Return exactly the lines of the records below, starting at the line that contains "def Obligations.NextUnitAcceptedSetsBusy : Prop" and ending at the line that contains "s with busy", with both of those lines kept.
+++
-- ==== Sys2Proof/Certificates/Slice0/Obligations.lean ====
section
/-! DEFINITION. The statements for the provers, each from numbered rules of spec/. A record update `{ s with … }` as the next state
says the frame too: every field it does not name is unchanged. -/

open Sys2Proof Sys2Proof.Machine

/-- State.reset has dstate BEFORE_FIRST_UNIT, found_first false, zrun 0, slice [], seq 0, eof_seen false, fail_code none, busy false, fault none, pos 0 and out []. (R34) -/
def Obligations.ResetLeavesTheConstructionValues : Prop :=
  State.reset.dstate = .beforeFirstUnit ∧ State.reset.foundFirst = false ∧ State.reset.zrun = 0 ∧ State.reset.slice = [] ∧
  State.reset.seq = 0 ∧ State.reset.eofSeen = false ∧ State.reset.failCode = none ∧ State.reset.busy = false ∧
  State.reset.fault = none ∧ State.reset.pos = 0 ∧ State.reset.out = []

/-- For every header byte h: F = (h & 0x80) >> 7 = h[7], NRI = (h & 0x60) >> 5, TYPE = h & 0x1F, and decodeHeaderFields h is the triple of them; it is total and reads no state. (R71, R140) -/
def Obligations.HeaderFieldsAreTheMaskedBits : Prop :=
  ∀ h : Byte,
    (headerF h = true ↔ (h &&& 0x80#8) >>> 7 = 1#8) ∧ headerF h = h.getLsbD 7 ∧
    (headerNri h).setWidth 8 = (h &&& 0x60#8) >>> 5 ∧ (headerType h).setWidth 8 = h &&& 0x1F#8 ∧
    decodeHeaderFields h = (headerF h, headerNri h, headerType h)

/-- For every build and byte h, decodeHeader h is a row of format HDR whose encoding is h, and the decoder of header words accepts h with that row. (R70, R72, R73) -/
def Obligations.EveryHeaderByteDecodesToItsOwnRow : Prop :=
  ∀ (cfg : Config) (ff : Bool) (z : Nat) (h : Byte),
    (decodeHeader h).format = .hdr ∧ encode cfg (decodeHeader h) = h.toNat ∧
    decodeWord cfg ff z .hdr h.toNat = .ok (decodeHeader h)

/-- The command words 0 to 3, the header bytes 0x67 and 0xE6, the source words 0x000, 0x001, 0x041, 0x1FF, 0x205 and 0x3FF in their phases, and the response words 0x0AB, 0x100, 0x200 and 0x305 decode to the rows the spec gives them. The last clause is the model's choice: the core decodes no response word, and the model's decoder of them refuses 0x101, whose info is not 0 (log entry 13). (R80, R82, R86, R70) -/
def Obligations.SpecWordsDecode : Prop :=
  let c := Config.softwareSemantics
  decodeWord c false 0 .cmd 0b00 = .ok .nop ∧ decodeWord c false 0 .cmd 0b01 = .ok .nextUnit ∧
  decodeWord c false 0 .cmd 0b10 = .ok .reset ∧ decodeWord c false 0 .cmd 0b11 = .ok .cmdReserved ∧
  decodeWord c false 0 .hdr 0x67 = .ok (.nalType7 false 3#2) ∧ decodeWord c false 0 .hdr 0xE6 = .ok (.nalType6 true 3#2) ∧
  decodeWord c false 0 .src 0x000 = .ok .byteZeroSeekFirst ∧ decodeWord c true 0 .src 0x000 = .ok .byteZeroInUnit ∧
  decodeWord c false 2 .src 0x001 = .ok .byteOneSeekFirstStart ∧ decodeWord c false 1 .src 0x001 = .ok .byteOneSeekFirstNas ∧
  decodeWord c true 2 .src 0x001 = .ok .byteOneInUnitDelim ∧ decodeWord c true 1 .src 0x001 = .ok .byteOneInUnitPayload ∧
  decodeWord c true 0 .src 0x041 = .ok (.byteOtherInUnit40 1#6) ∧ decodeWord c false 0 .src 0x1FF = .ok .eofSeekFirstEmpty ∧
  decodeWord c true 0 .src 0x205 = .ok (.failInUnit 5) ∧ decodeWord c true 0 .src 0x3FF = .ok .srcReserved ∧
  decodeWord c true 0 .rsp 0x0AB = .ok (.rspUnit 0xAB#8) ∧ decodeWord c true 0 .rsp 0x100 = .ok .rspEndOfStream ∧
  decodeWord c true 0 .rsp 0x200 = .ok .rspNotAStream ∧ decodeWord c true 0 .rsp 0x305 = .ok (.rspSourceReadFailure 5#8) ∧
  decodeWord c true 0 .rsp 0x101 = .error .infoNotZero

/-- For every build, every scanner phase and zero count, and every well-formed instruction whose row condition holds there, the decoder of its format reads its word as that instruction, with every operand. That response words have a decoder, and that it takes RSP_UNIT with every info byte, is the model's (log entries 13 and 16). (R70, R80, R82, R84, R86, R121) -/
def Obligations.DecodeOfEncodeIsTheInstruction : Prop :=
  ∀ (cfg : Config) (ff : Bool) (z : Nat) (i : Instr),
    i.wellFormed cfg = true → i.rowCondition ff z = true → decodeWord cfg ff z i.format (encode cfg i) = .ok i

/-- For every build, phase, zero count and source word, the row the decoder selects is of format SRC, its condition on found_first and zrun holds, and it is well-formed. (R121, R82, R85) -/
def Obligations.SourceWordSelectsOneRow : Prop :=
  ∀ (cfg : Config) (ff : Bool) (z : Nat) (w : SrcWord),
    (decodeSource cfg ff z w).format = .src ∧ (decodeSource cfg ff z w).rowCondition ff z = true ∧
    (decodeSource cfg ff z w).wellFormed cfg = true

/-- For tag 0b00 the row is that of the byte data[7:0] when the D-bit data field is below 256 and SRC_RESERVED otherwise; and a word is SRC_RESERVED exactly when its tag is 0b11 or it is such a BYTE word. (R83) -/
def Obligations.ByteWordWithHighBitIsReserved : Prop :=
  ∀ (cfg : Config) (ff : Bool) (z : Nat) (w : SrcWord),
    (w.tag = 0b00#2 → w.dataField cfg < 256 →
      decodeSource cfg ff z w = byteRow ff z (BitVec.ofNat 8 (w.dataField cfg))) ∧
    (w.tag = 0b00#2 → 256 ≤ w.dataField cfg → decodeSource cfg ff z w = .srcReserved) ∧
    (decodeSource cfg ff z w = .srcReserved ↔ w.tag = 0b11#2 ∨ (w.tag = 0b00#2 ∧ 256 ≤ w.dataField cfg))

/-- For every build: the header word of a UNIT is its header byte, of END_OF_STREAM 0x100, of NOT_A_STREAM 0x200, of SOURCE_READ_FAILURE(e) 0x300 plus e mod 256. (R86) -/
def Obligations.ResponseWordsCarryTagAndInfo : Prop :=
  ∀ cfg : Config,
    (∀ u : NalUnit, (responseWord cfg (.unit u)).toNat = u.header.toNat) ∧
    responseWord cfg .endOfStream = 0x100#10 ∧ responseWord cfg .notAStream = 0x200#10 ∧
    (∀ e : SrcErr, (responseWord cfg (.sourceReadFailure e)).toNat = 0x300 + e % 256)

/-- For every state, exec of NOP answers the same state. (R180) -/
def Obligations.NopHasNoEffect : Prop :=
  ∀ s : State, exec .nop s = .next s

/-- With no fault, busy false, dstate BEFORE_FIRST_UNIT or STREAMING and eof_seen false, exec of NEXT_UNIT answers the state with busy set. (R171) -/
def Obligations.NextUnitAcceptedSetsBusy : Prop :=
  ∀ s : State, s.fault = none → s.busy = false → (s.dstate = .beforeFirstUnit ∨ s.dstate = .streaming) → s.eofSeen = false →
    exec .nextUnit s = .next { s with busy := true }

/-- With no fault and busy false, exec of NEXT_UNIT only appends END_OF_STREAM in EXHAUSTED, NOT_A_STREAM in ERRORED, and SOURCE_READ_FAILURE(fail_code) in FAILED. (R172, R173, R174) -/
def Obligations.NextUnitRepeatsItsTerminalSignal : Prop :=
  ∀ s : State, s.fault = none → s.busy = false →
    (s.dstate = .exhausted → exec .nextUnit s = .next { s with out := s.out ++ [.endOfStream] }) ∧
    (s.dstate = .errored → exec .nextUnit s = .next { s with out := s.out ++ [.notAStream] }) ∧
    (∀ e : SrcErr, s.dstate = .failed → s.failCode = some e →
      exec .nextUnit s = .next { s with out := s.out ++ [.sourceReadFailure e] })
+++
Solution to the problem:
def Obligations.NextUnitAcceptedSetsBusy : Prop :=
  ∀ s : State, s.fault = none → s.busy = false → (s.dstate = .beforeFirstUnit ∨ s.dstate = .streaming) → s.eofSeen = false →
    exec .nextUnit s = .next { s with busy := true }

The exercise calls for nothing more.